→ Goal of the exercise
Please repeat the records below exactly, from the first line through the line containing "(s.resolver.word (r.field 1)) (r.field 2) (r.field 3))) s", and nothing more.
________
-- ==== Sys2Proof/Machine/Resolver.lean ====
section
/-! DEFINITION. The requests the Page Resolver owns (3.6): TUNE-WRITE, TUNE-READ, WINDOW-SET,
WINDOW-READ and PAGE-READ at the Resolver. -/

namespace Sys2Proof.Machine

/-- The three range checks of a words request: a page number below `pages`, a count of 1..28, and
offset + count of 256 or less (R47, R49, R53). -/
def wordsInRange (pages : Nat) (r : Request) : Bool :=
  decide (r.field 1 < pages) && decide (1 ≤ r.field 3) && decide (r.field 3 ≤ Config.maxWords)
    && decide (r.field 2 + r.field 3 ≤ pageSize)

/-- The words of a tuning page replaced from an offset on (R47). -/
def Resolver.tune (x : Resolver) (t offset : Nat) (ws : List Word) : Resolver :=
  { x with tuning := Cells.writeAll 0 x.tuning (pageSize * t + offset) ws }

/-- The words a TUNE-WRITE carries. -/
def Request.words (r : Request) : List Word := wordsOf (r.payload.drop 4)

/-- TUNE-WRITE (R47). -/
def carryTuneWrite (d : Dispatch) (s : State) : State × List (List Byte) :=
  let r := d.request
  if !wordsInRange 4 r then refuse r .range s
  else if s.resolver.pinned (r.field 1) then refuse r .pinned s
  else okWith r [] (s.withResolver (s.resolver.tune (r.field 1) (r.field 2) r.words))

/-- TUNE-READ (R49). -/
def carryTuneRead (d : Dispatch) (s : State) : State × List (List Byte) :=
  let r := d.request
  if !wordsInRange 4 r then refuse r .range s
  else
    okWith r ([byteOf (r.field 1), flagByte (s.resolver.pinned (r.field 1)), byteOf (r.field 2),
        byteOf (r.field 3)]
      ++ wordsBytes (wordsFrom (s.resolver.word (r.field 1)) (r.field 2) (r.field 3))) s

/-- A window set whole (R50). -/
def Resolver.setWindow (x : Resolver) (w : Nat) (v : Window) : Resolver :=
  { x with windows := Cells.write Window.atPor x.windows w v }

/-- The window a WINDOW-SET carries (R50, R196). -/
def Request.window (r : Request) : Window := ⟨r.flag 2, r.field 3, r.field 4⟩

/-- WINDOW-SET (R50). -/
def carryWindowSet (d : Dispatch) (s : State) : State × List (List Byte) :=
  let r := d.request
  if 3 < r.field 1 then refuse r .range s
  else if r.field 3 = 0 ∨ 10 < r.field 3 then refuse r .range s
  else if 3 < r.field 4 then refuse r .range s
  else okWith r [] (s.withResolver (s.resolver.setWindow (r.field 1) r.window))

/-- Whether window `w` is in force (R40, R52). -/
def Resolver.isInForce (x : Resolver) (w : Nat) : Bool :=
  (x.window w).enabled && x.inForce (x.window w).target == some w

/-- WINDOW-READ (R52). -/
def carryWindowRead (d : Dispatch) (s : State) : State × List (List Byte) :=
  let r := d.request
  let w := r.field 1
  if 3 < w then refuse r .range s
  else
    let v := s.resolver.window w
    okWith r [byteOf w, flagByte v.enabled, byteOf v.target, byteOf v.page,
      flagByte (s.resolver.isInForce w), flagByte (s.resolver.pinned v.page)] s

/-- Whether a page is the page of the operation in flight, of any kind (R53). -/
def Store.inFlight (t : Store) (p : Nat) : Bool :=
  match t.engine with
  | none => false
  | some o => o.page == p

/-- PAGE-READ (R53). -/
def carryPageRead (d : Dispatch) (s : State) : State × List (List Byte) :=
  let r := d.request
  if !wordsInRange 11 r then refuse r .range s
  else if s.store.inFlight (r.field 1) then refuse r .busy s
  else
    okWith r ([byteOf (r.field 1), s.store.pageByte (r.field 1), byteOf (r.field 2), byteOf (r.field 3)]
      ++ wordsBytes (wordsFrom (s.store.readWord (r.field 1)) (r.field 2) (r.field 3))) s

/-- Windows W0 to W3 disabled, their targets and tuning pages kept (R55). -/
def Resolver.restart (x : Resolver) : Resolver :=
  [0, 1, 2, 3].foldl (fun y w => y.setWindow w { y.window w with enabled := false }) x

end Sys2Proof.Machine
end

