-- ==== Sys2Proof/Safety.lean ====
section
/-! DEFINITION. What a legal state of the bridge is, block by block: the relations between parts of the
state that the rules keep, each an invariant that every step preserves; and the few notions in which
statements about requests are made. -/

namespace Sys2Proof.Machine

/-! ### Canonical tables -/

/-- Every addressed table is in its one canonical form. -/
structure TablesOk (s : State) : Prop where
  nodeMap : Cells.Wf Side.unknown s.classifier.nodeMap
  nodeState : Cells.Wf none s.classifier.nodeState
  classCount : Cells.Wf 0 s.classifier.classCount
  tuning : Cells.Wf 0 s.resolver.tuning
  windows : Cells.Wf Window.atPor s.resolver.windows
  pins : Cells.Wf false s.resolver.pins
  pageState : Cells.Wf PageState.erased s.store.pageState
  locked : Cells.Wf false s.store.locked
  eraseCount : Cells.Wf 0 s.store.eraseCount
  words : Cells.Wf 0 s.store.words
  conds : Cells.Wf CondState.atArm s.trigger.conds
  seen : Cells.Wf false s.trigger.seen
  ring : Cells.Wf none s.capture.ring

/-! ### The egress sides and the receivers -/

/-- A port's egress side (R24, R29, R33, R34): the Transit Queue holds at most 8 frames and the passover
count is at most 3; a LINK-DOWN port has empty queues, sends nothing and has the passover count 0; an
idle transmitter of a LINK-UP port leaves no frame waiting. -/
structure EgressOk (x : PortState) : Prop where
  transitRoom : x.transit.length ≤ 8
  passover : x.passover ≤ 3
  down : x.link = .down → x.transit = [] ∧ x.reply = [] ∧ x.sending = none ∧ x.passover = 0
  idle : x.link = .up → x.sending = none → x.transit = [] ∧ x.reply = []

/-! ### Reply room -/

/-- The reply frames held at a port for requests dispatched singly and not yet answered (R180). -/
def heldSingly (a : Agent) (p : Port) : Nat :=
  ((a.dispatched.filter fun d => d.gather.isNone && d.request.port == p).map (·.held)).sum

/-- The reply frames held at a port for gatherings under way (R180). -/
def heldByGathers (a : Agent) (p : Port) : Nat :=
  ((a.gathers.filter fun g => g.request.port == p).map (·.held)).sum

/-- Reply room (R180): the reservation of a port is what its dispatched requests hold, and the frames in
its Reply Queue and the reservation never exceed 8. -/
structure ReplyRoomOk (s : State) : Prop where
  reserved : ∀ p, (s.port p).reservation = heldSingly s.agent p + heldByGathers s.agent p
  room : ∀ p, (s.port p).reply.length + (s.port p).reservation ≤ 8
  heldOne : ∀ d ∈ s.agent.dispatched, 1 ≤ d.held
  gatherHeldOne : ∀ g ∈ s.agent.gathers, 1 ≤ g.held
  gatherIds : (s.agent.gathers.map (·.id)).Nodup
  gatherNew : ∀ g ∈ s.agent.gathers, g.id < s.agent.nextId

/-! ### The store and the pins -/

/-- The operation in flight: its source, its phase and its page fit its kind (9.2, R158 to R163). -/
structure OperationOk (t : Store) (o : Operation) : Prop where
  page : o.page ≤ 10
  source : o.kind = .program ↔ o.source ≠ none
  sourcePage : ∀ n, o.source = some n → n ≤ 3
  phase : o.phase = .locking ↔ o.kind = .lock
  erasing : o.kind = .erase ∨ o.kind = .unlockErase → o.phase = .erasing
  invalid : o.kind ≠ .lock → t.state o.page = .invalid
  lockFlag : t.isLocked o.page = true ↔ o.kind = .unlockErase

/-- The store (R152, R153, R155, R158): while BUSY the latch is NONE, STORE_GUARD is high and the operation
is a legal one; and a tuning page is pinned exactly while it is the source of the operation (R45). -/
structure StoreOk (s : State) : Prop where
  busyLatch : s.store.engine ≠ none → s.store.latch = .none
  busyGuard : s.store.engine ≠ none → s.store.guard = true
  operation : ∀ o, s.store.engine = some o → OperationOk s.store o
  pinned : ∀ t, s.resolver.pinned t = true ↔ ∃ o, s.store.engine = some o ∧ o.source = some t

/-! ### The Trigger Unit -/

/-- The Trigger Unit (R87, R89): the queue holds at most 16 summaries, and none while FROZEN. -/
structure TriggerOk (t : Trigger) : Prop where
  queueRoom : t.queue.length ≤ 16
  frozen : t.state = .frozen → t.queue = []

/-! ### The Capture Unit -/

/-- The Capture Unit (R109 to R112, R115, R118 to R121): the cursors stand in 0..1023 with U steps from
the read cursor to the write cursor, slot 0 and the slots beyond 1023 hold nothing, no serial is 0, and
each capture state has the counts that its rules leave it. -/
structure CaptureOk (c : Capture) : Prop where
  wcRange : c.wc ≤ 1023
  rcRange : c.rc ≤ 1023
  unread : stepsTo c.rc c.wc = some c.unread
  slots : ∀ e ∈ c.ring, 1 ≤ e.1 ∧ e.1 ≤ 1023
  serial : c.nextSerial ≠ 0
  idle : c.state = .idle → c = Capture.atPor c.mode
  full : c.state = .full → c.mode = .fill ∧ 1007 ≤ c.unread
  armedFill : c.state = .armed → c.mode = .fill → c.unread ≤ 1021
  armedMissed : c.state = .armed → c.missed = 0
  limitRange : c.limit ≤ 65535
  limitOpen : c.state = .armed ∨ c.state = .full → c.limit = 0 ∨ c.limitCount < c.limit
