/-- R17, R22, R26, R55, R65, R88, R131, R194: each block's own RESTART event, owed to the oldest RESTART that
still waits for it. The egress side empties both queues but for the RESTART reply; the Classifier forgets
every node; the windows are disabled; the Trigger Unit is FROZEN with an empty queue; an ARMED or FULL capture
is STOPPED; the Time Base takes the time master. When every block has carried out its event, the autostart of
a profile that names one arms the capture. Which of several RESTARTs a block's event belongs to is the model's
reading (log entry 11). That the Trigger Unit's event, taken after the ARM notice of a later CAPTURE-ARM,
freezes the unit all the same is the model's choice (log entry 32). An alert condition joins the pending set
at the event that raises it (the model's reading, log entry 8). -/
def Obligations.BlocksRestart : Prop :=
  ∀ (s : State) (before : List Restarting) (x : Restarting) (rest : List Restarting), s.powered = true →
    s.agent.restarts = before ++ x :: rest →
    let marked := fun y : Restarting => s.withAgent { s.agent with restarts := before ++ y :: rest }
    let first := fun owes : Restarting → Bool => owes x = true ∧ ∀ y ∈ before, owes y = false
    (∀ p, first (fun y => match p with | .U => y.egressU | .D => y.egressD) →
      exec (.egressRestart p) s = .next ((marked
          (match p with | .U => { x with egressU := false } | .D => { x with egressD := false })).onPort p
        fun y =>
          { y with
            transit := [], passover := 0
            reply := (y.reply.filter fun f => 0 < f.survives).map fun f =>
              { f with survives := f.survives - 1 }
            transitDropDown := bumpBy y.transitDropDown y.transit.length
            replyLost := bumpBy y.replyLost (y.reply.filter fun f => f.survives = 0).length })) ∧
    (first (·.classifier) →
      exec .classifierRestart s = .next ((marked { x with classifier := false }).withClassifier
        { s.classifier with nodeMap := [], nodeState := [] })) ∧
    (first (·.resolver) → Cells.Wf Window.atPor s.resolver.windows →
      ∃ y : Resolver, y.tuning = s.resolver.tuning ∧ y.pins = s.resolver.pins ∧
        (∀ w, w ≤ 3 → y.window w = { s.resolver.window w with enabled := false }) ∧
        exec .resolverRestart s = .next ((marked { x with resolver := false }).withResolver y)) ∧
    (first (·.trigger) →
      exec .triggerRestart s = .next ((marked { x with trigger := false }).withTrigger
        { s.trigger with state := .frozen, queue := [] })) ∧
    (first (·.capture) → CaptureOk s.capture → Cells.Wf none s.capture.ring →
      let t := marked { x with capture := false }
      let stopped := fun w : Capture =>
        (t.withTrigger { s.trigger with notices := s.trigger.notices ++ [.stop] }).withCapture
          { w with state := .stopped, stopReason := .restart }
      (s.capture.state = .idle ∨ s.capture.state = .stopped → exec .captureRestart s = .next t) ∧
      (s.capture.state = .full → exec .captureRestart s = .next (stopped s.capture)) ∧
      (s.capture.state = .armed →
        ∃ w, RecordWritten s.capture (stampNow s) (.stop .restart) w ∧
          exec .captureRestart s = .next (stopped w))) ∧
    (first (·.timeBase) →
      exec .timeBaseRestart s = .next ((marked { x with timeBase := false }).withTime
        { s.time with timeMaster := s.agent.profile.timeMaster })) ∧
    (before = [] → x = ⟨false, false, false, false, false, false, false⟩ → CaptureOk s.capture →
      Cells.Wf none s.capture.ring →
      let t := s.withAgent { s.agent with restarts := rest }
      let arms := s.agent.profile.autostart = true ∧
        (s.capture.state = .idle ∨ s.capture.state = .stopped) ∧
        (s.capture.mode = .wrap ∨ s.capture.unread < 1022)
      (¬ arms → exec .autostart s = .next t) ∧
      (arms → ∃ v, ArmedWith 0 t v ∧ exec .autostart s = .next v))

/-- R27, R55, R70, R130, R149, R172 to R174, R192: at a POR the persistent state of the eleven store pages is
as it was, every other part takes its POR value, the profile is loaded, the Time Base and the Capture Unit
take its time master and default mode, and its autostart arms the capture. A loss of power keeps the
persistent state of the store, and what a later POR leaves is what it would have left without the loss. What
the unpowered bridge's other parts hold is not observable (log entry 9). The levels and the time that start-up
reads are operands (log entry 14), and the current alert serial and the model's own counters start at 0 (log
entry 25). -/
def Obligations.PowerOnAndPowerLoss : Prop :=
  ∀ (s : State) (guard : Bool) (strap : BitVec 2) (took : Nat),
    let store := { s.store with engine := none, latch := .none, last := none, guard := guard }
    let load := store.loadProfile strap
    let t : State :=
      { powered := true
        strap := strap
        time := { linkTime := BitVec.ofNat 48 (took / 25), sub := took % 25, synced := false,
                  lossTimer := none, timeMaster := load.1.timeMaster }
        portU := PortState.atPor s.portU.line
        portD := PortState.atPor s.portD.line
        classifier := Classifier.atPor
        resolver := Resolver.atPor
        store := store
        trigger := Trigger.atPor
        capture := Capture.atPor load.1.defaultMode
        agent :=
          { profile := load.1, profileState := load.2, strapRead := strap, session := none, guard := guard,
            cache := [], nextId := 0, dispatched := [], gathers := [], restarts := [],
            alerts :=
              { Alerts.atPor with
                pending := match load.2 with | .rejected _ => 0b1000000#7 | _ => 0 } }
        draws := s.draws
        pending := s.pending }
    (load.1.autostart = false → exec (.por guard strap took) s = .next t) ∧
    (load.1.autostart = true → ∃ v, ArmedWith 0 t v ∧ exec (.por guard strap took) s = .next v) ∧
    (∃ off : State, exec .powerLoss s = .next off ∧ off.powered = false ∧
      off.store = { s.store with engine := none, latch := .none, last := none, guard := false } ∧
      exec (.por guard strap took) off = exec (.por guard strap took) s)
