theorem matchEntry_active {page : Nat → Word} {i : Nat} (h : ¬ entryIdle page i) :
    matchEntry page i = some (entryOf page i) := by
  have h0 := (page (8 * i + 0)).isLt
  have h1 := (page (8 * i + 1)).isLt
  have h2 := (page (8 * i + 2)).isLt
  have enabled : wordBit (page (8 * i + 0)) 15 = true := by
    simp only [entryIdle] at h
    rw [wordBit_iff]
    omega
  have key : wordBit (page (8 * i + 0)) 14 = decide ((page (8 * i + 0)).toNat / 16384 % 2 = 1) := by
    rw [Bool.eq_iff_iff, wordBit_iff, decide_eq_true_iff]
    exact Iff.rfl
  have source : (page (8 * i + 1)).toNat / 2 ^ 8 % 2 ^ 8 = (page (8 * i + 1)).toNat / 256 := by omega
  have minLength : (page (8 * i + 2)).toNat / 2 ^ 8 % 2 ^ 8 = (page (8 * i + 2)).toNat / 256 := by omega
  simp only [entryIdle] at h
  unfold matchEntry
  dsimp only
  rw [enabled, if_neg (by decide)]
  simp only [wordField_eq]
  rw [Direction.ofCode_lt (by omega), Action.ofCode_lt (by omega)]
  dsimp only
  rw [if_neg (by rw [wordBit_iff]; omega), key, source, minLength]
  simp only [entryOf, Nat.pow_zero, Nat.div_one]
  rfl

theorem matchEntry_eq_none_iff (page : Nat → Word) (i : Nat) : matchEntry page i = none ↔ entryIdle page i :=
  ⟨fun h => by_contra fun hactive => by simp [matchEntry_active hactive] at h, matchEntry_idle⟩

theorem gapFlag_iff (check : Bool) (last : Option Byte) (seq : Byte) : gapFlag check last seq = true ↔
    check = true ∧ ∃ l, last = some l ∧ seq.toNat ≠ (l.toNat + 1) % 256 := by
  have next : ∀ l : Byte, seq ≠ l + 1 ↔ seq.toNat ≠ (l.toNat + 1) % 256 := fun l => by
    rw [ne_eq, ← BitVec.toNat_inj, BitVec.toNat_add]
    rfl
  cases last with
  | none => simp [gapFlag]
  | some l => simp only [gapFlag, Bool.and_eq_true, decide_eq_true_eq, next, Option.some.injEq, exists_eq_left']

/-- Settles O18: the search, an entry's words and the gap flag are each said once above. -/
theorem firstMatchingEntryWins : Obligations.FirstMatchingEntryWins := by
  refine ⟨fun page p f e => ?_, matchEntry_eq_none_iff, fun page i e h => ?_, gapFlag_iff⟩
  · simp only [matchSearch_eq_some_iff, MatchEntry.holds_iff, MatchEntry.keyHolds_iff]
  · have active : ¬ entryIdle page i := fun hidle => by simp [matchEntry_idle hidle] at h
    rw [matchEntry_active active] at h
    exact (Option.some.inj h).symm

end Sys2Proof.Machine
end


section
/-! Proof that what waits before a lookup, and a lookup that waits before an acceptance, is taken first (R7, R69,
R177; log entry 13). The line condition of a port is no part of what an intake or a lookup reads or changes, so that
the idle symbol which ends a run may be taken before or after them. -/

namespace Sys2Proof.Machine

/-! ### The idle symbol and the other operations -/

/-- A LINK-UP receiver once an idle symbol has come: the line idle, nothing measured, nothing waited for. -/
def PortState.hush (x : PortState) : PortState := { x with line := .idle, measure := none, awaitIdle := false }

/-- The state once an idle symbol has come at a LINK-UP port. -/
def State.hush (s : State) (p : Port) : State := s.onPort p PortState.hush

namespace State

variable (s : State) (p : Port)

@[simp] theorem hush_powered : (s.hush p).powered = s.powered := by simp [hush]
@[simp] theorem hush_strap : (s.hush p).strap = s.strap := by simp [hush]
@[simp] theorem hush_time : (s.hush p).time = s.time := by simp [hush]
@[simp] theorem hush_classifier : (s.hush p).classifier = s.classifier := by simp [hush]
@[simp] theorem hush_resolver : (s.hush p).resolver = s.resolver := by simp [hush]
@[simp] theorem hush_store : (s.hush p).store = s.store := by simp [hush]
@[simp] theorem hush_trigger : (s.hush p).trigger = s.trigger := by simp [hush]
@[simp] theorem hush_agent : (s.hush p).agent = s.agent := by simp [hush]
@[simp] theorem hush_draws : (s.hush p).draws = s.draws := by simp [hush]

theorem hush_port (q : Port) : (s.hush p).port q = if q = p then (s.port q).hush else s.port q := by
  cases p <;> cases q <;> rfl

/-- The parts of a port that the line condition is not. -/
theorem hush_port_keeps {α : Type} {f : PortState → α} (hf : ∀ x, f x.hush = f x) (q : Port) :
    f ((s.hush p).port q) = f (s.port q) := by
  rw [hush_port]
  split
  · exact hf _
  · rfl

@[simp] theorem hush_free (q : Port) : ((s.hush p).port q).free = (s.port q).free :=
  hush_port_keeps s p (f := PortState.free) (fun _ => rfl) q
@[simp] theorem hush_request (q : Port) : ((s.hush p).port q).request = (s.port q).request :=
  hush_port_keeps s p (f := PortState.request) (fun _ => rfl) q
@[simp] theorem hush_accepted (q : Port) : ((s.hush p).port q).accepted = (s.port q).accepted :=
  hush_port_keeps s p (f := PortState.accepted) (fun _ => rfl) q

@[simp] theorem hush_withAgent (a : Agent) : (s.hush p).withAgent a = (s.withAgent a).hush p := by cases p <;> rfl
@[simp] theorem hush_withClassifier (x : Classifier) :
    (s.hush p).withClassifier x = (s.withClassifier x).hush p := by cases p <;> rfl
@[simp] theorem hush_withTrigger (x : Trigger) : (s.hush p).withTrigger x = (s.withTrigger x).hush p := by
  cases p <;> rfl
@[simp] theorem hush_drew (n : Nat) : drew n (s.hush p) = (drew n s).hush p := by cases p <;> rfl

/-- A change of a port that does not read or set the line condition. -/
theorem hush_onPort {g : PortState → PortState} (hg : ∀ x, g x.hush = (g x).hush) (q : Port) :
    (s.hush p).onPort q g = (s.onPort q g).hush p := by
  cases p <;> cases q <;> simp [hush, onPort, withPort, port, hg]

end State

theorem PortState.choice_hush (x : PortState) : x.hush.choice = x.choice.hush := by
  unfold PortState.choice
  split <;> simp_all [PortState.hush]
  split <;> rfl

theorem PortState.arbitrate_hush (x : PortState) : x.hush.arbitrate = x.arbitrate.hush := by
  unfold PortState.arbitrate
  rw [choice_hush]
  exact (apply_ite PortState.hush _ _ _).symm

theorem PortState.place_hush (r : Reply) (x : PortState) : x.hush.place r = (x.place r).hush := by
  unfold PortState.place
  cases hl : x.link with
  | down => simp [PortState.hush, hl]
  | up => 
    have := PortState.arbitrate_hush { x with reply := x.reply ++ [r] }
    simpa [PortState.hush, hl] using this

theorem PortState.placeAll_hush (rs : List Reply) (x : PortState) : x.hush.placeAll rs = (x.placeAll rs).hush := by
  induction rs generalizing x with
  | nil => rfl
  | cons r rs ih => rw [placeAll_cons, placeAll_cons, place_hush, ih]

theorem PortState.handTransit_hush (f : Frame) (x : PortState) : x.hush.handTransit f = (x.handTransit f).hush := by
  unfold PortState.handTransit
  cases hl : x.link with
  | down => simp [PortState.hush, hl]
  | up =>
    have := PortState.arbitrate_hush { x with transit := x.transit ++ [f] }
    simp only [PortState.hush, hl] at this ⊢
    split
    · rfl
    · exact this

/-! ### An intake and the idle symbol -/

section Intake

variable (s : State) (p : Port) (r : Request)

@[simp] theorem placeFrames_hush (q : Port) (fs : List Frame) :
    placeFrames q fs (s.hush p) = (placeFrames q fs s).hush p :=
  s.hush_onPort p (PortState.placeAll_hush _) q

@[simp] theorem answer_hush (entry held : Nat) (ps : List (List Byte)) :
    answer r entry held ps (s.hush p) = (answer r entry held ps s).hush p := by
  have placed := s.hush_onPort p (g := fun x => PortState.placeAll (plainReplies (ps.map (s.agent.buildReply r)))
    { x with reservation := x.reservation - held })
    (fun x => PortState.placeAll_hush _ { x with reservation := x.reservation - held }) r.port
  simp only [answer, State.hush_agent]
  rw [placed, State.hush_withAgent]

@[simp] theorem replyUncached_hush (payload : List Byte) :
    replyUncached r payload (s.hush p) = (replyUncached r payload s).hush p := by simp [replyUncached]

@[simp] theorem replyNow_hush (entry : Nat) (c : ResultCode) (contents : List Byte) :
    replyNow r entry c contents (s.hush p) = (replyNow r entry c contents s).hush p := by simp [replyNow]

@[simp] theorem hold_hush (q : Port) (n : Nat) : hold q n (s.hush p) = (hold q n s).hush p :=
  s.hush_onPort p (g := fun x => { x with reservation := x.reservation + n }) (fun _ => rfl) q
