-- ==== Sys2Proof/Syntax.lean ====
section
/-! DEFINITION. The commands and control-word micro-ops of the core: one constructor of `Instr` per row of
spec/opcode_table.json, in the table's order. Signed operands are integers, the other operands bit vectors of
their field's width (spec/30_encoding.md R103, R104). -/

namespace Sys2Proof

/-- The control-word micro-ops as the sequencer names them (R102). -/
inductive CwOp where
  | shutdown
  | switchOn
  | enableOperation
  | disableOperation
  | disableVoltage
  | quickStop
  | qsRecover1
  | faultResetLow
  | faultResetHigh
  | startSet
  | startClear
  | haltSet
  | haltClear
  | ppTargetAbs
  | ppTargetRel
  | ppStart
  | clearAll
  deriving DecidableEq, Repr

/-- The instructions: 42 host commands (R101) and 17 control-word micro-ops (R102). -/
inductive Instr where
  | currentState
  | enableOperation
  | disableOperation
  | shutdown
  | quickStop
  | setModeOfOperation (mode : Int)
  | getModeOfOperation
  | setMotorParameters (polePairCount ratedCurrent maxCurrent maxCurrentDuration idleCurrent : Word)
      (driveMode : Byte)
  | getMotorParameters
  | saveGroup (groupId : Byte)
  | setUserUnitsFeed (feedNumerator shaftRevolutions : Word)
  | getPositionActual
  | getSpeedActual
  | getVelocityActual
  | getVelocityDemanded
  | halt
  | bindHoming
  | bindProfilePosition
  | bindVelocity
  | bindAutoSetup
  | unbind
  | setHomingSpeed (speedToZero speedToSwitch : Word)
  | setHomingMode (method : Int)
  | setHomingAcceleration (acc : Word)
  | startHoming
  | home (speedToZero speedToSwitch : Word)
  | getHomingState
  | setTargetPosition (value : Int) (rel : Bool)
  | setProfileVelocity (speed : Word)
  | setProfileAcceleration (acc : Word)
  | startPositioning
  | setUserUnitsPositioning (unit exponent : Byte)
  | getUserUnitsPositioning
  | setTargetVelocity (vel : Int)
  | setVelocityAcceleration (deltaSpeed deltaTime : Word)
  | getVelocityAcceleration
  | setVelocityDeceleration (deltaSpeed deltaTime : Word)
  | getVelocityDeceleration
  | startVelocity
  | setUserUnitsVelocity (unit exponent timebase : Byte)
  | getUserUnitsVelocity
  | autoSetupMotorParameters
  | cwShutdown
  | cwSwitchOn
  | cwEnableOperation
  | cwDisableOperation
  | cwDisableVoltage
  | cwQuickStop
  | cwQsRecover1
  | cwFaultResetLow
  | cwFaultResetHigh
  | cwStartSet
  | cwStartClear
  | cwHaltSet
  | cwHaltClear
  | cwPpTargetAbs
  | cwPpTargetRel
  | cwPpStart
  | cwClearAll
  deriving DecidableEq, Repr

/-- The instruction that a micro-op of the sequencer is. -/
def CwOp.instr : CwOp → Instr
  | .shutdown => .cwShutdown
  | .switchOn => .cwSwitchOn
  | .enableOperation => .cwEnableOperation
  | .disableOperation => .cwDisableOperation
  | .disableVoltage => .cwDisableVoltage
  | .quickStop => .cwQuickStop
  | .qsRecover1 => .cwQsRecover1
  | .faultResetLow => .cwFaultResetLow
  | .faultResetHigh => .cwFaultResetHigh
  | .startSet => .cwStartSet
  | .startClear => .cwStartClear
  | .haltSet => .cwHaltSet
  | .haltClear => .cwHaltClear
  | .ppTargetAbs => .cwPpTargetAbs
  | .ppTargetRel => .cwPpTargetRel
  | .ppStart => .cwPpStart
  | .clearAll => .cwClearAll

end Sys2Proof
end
________
→ Task result
-- ==== Sys2Proof/Machine/Resolver.lean ====
section
/-! DEFINITION. The requests the Page Resolver owns (3.6): TUNE-WRITE, TUNE-READ, WINDOW-SET,
WINDOW-READ and PAGE-READ at the Resolver. -/

namespace Sys2Proof.Machine

/-- The three range checks of a words request: a page number below `pages`, a count of 1..28, and
offset + count of 256 or less (R47, R49, R53). -/
def wordsInRange (pages : Nat) (r : Request) : Bool :=
  decide (r.field 1 < pages) && decide (1 ≤ r.field 3) && decide (r.field 3 ≤ Config.maxWords)
    && decide (r.field 2 + r.field 3 ≤ pageSize)

/-- The words of a tuning page replaced from an offset on (R47). -/
def Resolver.tune (x : Resolver) (t offset : Nat) (ws : List Word) : Resolver :=
  { x with tuning := Cells.writeAll 0 x.tuning (pageSize * t + offset) ws }

/-- The words a TUNE-WRITE carries. -/
def Request.words (r : Request) : List Word := wordsOf (r.payload.drop 4)

/-- TUNE-WRITE (R47). -/
def carryTuneWrite (d : Dispatch) (s : State) : State × List (List Byte) :=
  let r := d.request
  if !wordsInRange 4 r then refuse r .range s
  else if s.resolver.pinned (r.field 1) then refuse r .pinned s
  else okWith r [] (s.withResolver (s.resolver.tune (r.field 1) (r.field 2) r.words))

/-- TUNE-READ (R49). -/
def carryTuneRead (d : Dispatch) (s : State) : State × List (List Byte) :=
  let r := d.request
  if !wordsInRange 4 r then refuse r .range s
  else
    okWith r ([byteOf (r.field 1), flagByte (s.resolver.pinned (r.field 1)), byteOf (r.field 2),
        byteOf (r.field 3)]
      ++ wordsBytes (wordsFrom (s.resolver.word (r.field 1)) (r.field 2) (r.field 3))) s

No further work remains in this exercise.